LA CROSSE — Rob Greenfield practices “lead-by-example” activism.

The 2009 UW-La Crosse graduate went a year without showering — at least in a conventional sense — to promote awareness of water conservation.

During a three-and-a-half-month bike journey across the United States, he lived totally “off the grid,” using no electricity, no fossil fuels, no water from faucets and foraging for food in dumpsters.

In 2012, he bought a one-way ticket to Cabo San Lucas, Mexico, flying down with nothing more than his passport, a cellphone and the clothes he was wearing that day. He hitchhiked home, just to prove that people are decent and it’s possible to exist, and even travel internationally, without money or possessions.

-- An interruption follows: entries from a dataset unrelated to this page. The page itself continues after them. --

-- ==== Sys2Proof/Certificates/Slice0/Obligations.lean ====
section
/-! DEFINITION. The statements for the provers, by the chapters of the spec. -/

section

open Sys2Proof Sys2Proof.Machine

/-! ## The step -/

/-- A step runs the command at the front of the queue on the state with the rest of the queue. -/
def Obligations.StepRunsTheFrontCommand : Prop :=
  ∀ (c : Instr) (rest : List Instr) (s : State),
    s.pending = c :: rest → step s = exec c (s.withPending rest)

/-- Every command completes: it answers a next state in every state, and leaves the queue as it found it. This is
the model's: that nothing stops the part is log entry 34 (DEDUCED), that a command out of its moment does nothing is
log entry 2 (DESIGN CHOICE), and that the queue outlives POWER ON is log entry 7. Of a command's own effect it says
nothing. -/
def Obligations.EveryCommandCompletes : Prop :=
  ∀ (c : Instr) (s : State), ∃ t, exec c s = .next t ∧ t.pending = s.pending

/-! ## Resets and start-up (R2, R135 to R140, R148) -/

/-- R2: at each of the three resets every unit record takes its reset values, whatever it held before. -/
def Obligations.ResetsClearTheUnitRecords : Prop :=
  (∀ area settle s, ∃ t, exec (.powerOn area settle) s = .next t ∧ UnitsAtReset t) ∧
  (∀ area s, s.plant.resetHeld = false → ∃ t, exec (.resetAsserted area) s = .next t ∧ UnitsAtReset t) ∧
  (∀ area s k, Fetched 0x07 k s → ∃ t, exec (.restartPart area) s = .next t ∧ UnitsAtReset t)

/-- At each of the three resets every other block takes its reset values, whatever it held before. -/
def Obligations.ResetsClearTheBlocks : Prop :=
  (∀ area settle s, ∃ t, exec (.powerOn area settle) s = .next t ∧ BlocksAtReset t) ∧
  (∀ area s, s.plant.resetHeld = false → ∃ t, exec (.resetAsserted area) s = .next t ∧ BlocksAtReset t) ∧
  (∀ area s k, Fetched 0x07 k s → ∃ t, exec (.restartPart area) s = .next t ∧ BlocksAtReset t)

/-- POWER ON: SETTLE, with the settle time of its strap, the area straps read, the reset record POWER ON, UNKNOWN,
CLEAR, and part time 0. A transaction that waits goes on waiting unjudged, as at any reset (R137). Memory and the
queue stand (that RAM keeps its contents is log entry 7). -/
def Obligations.PowerOnEntersSettle : Prop :=
  ∀ (area : BitVec 3) (settle : BitVec 2) (s : State), ∃ t, exec (.powerOn area settle) s = .next t ∧
    t.plant.state = .settle ∧ t.plant.areaStrap = area ∧ t.plant.settleStrap = settle ∧ t.plant.partTime = 0 ∧
    (settle = 0 → t.plant.settleLeft = 5) ∧ (settle = 1 → t.plant.settleLeft = 50) ∧
    (settle = 2 → t.plant.settleLeft = 500) ∧ (settle = 3 → t.plant.settleLeft = 2000) ∧
    t.plant.record = { cause := .powerOn, prior := none, supervision := false } ∧
    (s.path.waiting = none → t.path.waiting = none) ∧
    (∀ x, s.path.waiting = some (.held x) → t.path.waiting = some (.held x)) ∧
    (∀ x a, s.path.waiting = some (.claimed x a) → t.path.waiting = some (.held x)) ∧
    t.mem = s.mem ∧ t.pending = s.pending

/-- RESET asserted: the reset record tells the kind of the reset, the plant state of the moment and whether
supervision was lost; the plant stands in BUILD, or in SETTLE when it was there; part time is 0 (R135), RESET is
held, a transaction that waits goes on waiting unjudged, and memory stands. That the area straps are those of the
assertion is log entry 26 (DEDUCED from R150), and that the data lines are kept log entry 23 (DESIGN CHOICE). RESET
held already is not asserted again (log entry 2). -/
def Obligations.ResetAssertedRecordsTheReset : Prop :=
  (∀ (area : BitVec 3) (s : State), s.plant.resetHeld = true → exec (.resetAsserted area) s = .next s) ∧
  ∀ (area : BitVec 3) (s : State), s.plant.resetHeld = false → ∃ t, exec (.resetAsserted area) s = .next t ∧
    t.plant.record = { cause := .resetLine, prior := some s.plant.state,
                       supervision := s.plant.state == .autonomous || s.plant.lapsed } ∧
    t.plant.state = (if s.plant.state = .settle then .settle else .build) ∧
    t.plant.partTime = 0 ∧ t.plant.resetHeld = true ∧ t.plant.areaStrap = area ∧
    t.plant.settleLeft = s.plant.settleLeft ∧
    (s.path.waiting = none → t.path.waiting = none) ∧
    (∀ x, s.path.waiting = some (.held x) → t.path.waiting = some (.held x)) ∧
    (∀ x a, s.path.waiting = some (.claimed x a) → t.path.waiting = some (.held x)) ∧
    t.path.readData = s.path.readData ∧ t.mem = s.mem ∧ t.pending = s.pending

/-- RESTART PART: a reset of kind RESTART COMMAND into BUILD without SETTLE, with no result; memory stands. -/
def Obligations.RestartPartBeginsBuild : Prop :=
  ∀ (area : BitVec 3) (k : BitVec 4) (s : State), Fetched 0x07 k s → ∃ t, exec (.restartPart area) s = .next t ∧
    t.plant.record = { cause := .restartCommand, prior := some s.plant.state,
                       supervision := s.plant.state == .autonomous || s.plant.lapsed } ∧
    t.plant.state = .build ∧ t.plant.partTime = 0 ∧ t.plant.areaStrap = area ∧
    t.plant.resetHeld = s.plant.resetHeld ∧ (∀ j : Fin 16, t.cmd.results[j] = .empty) ∧
    t.mem = s.mem ∧ t.pending = s.pending

/-- On an empty queue a step is one millisecond: part time counts, held at 0 while RESET is held, and the settle
time runs down (that an empty queue is time passing is the model's choice, log entry 1). The end of the settle time
with RESET not held enters BUILD; the release of RESET enters it when the settle time has passed, and leaves the
plant where it is otherwise. Nothing else changes. An end of the settle time or a release out of its moment does
nothing (log entry 2). -/
def Obligations.TimePassesAndBuildBegins : Prop :=
  (∀ s : State, s.pending = [] →
    step s = .next (s.withPlant { s.plant with
      partTime := if s.plant.resetHeld then 0 else s.plant.partTime + 1
      settleLeft := s.plant.settleLeft - 1 })) ∧
  (∀ s : State, s.plant.state = .settle → s.plant.settleLeft = 0 → s.plant.resetHeld = false →
    exec .settleTimeEnd s = .next (s.withPlant { s.plant with state := .build, buildNext := 0 })) ∧
  (∀ s : State, s.plant.resetHeld = true → s.plant.state = .settle → s.plant.settleLeft = 0 →
    exec .resetReleased s =
      .next (s.withPlant { s.plant with resetHeld := false, state := .build, buildNext := 0 })) ∧
  (∀ s : State, s.plant.resetHeld = true → (s.plant.state ≠ .settle ∨ s.plant.settleLeft ≠ 0) →
    exec .resetReleased s = .next (s.withPlant { s.plant with resetHeld := false })) ∧
  (∀ s : State, s.plant.resetHeld = false → exec .resetReleased s = .next s) ∧
  (∀ s : State, (s.plant.state ≠ .settle ∨ s.plant.settleLeft ≠ 0 ∨ s.plant.resetHeld = true) →
    exec .settleTimeEnd s = .next s)
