-- ==== Sys2Proof/Tests/Slice0.lean ====
section
/-! SUPPORT. The author's tests: ill-formed commands, worked numbers of the spec, single commands on small states, and
for every obligation a state and operands that meet its hypotheses, clause by clause. -/

namespace Sys2Proof.Tests

open Sys2Proof Sys2Proof.Machine

/-! ## Small states -/

/-- The state after power-on with the plant in a state. -/
def plantIn (p : PlantState) : State := State.reset.withPlant { State.reset.plant with state := p }

/-- The part time of a state set. -/
def atTime (t : PartTime) (s : State) : State := s.withPlant { s.plant with partTime := t }

/-- The engaged list of a state set, with the response count it calls for. -/
def listed (l : List Entry) (s : State) : State :=
  s.withDisp { s.disp with list := l, respCount := (l.filter (Entry.isActiveFor .response)).length }

/-- An entry made at part time 0 with order 0 and no job. -/
def entryFor (u : Fin 24) (p : Purpose) (d : Direction) (e : EngState) : Entry :=
  { unit := u, purpose := p, direction := d, state := e, order := 0, engagedAt := 0, stateTime := 0, job := none }

/-- An enabled unit in a service state, with rating 500 kW and half charged. -/
def unitIn (v : ServiceState) : UnitRec :=
  { UnitRec.reset with
    settings := { UnitRec.reset.settings with enabled := true }
    service := v, speed := 13000, soc := 500, maxPower := 600, avail := 500 }

/-- A unit of a state in a service state. -/
def withService (u : Fin 24) (v : ServiceState) (s : State) : State := s.setUnit u (unitIn v)

/-- Words stored one after another from an offset of the area. -/
def stored : List Word → Nat → State → State
  | [], _, s => s
  | w :: rest, off, s => stored rest (off + 1) (s.withMem (Memory.write s.mem (areaBase s + off) w))

/-- Slot 0 in execution, its burst holding the port, with these words. -/
def fetching (words : List Word) (s : State) : State :=
  let s1 := stored words 0x100 s
  (s1.withPath { s1.path with port := some (.slot 0) }).withCmd { s1.cmd with producer := 1, execution := some 0 }

/-- Slot 0 in execution, its second burst holding the port. -/
def bursting (b : Burst) (s : State) : State :=
  (s.withPath { s.path with port := some b }).withCmd { s.cmd with producer := 1, execution := some 0 }

/-- The port held by a burst. -/
def portHeld (s : State) : State := s.withPath { s.path with port := some .policy }

/-- A transaction waiting. -/
def waitingFor (w : Waiting) (s : State) : State := s.withPath { s.path with waiting := some w }

/-- Link 0 in the slot of address 0, its window waiting for the answer to an ORDER of a kind with sequence 7, sent at
part time 5. -/
def awaiting (k : OrderKind) (s : State) : State :=
  s.setLink 0 { s.links[(0 : Fin 4)] with
    state := .running
    window := .waiting
    addrs := s.links[(0 : Fin 4)].addrs.set 0
      { previous := some { kind := k, setpoint := 0 }, seq := 7, missCount := 2,
        answered := some { kind := k, setpoint := 0, seq := 7, slotStart := 5 } } }

/-- The answer that `awaiting` waits for. -/
def answerTo (k : OrderKind) : Answered := { kind := k, setpoint := 0, seq := 7, slotStart := 5 }

/-- A job record running. -/
def running (j : Fin 8) (k : JobKind) (x : Option (Fin 24)) (s : State) : State :=
  s.withCmd { s.cmd with jobs := s.cmd.jobs.set j (.running k 9 x) }

/-- A sample of the window with a deviation. -/
def sampleAt (d : Int) : Sample := { seq := 1, quality := .good, deviation := d, rate := 0, arrival := 0 }

/-- The sense state VALID with a sample of a deviation, accepted at part time 0. -/
def sensing (d : Int) (s : State) : State :=
  s.withSense { s.sense with
    state := .valid, window := [sampleAt d], filtered := d, lastSeq := some 1, lastTime := some 0,
    decoder := .frame }

/-- The excursion state set, the demand and recharge intervals begun at part time 0. -/
def inExcursion (x : Excursion) (s : State) : State :=
  (s.withResp { s.resp with exc := x, intervalBase := some 0 }).withDisp { s.disp with rechargeBase := some 0 }
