-- ==== Sys2Proof/Word.lean ====
section
/-! DEFINITION. The plain word types of the Hogari 5440: bytes, 16-bit fields, 32-bit registers. -/

namespace Sys2Proof

/-- One byte of exchange memory, of an SPI transaction or of a radio frame. -/
abbrev Byte := BitVec 8

/-- A 16-bit word the manual treats as bits: the generation, the CRC, the effect LFSR. -/
abbrev Half := BitVec 16

/-- A 32-bit word the manual treats as bits: a register, the function bits, a wrapping count. -/
abbrev Reg := BitVec 32

end Sys2Proof
end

“The more simply I live, the more freely I live,” he said. “This is what I believe, and this is what makes me feel good.”

This summer, he’s back on the bike — a handmade, eco-friendly bamboo-frame bike, of course. He’s crossing the country again, this time drawing attention to the American food waste epidemic.

He left his home in San Diego, California, on June 2. Along the way, he has been volunteering at nonprofits, planting wildflowers and vegetables in what he calls “freestyle gardening,” and promoting a happy, healthy, carefree and waste-free existence.

“I tend to do extreme things,” said Greenfield, who stopped in La Crosse on Thursday and Friday before continuing his journey east through Vernon County and on to Madison and Milwaukee.

He doesn’t expect people to copy his lifestyle, but he does believe that drawing attention to U.S. problems like pollution and consumerism will send a positive message and spur meaningful change.

“Even if people start with little things, it creates a ripple effect,” he said. “I want people to feel inspired.”

An Ashland native, Greenfield will fuel his journey across his home state solely on food he finds in dumpsters. He dropped by the Kane Street Community Garden Friday afternoon to do a little weeding, but he said he planned to check out the local grocery stores (well, the dumpsters behind them) to see what he could forage.

“If there’s a dumpster, there’s food in it,” he said, noting that Americans throw away nearly half the food the country produces — roughly equivalent to $165 billion wasted. Much of the food that ends up in dumpsters is perfectly clean, safe and healthy to eat, he said.

Greenfield packs light: a tent and sleeping mat, a few articles of clothing, an eco-friendly laundry kit and a solar charger for his bike lights, cellphone and computer (though he prefers to patronize community libraries for Internet access).

He uses a portable water purification system to drink water from lakes and rivers, and he carries a few grocery staples like honey, apple cider vinegar, olive oil and coconut oil.

He likes to camp in cemeteries. He goes swimming every day. He doesn’t wear shoes. He has one pair, but he left them at home.

“I don’t need money anymore,” Greenfield said. “I’m the happiest and healthiest I’ve ever been.”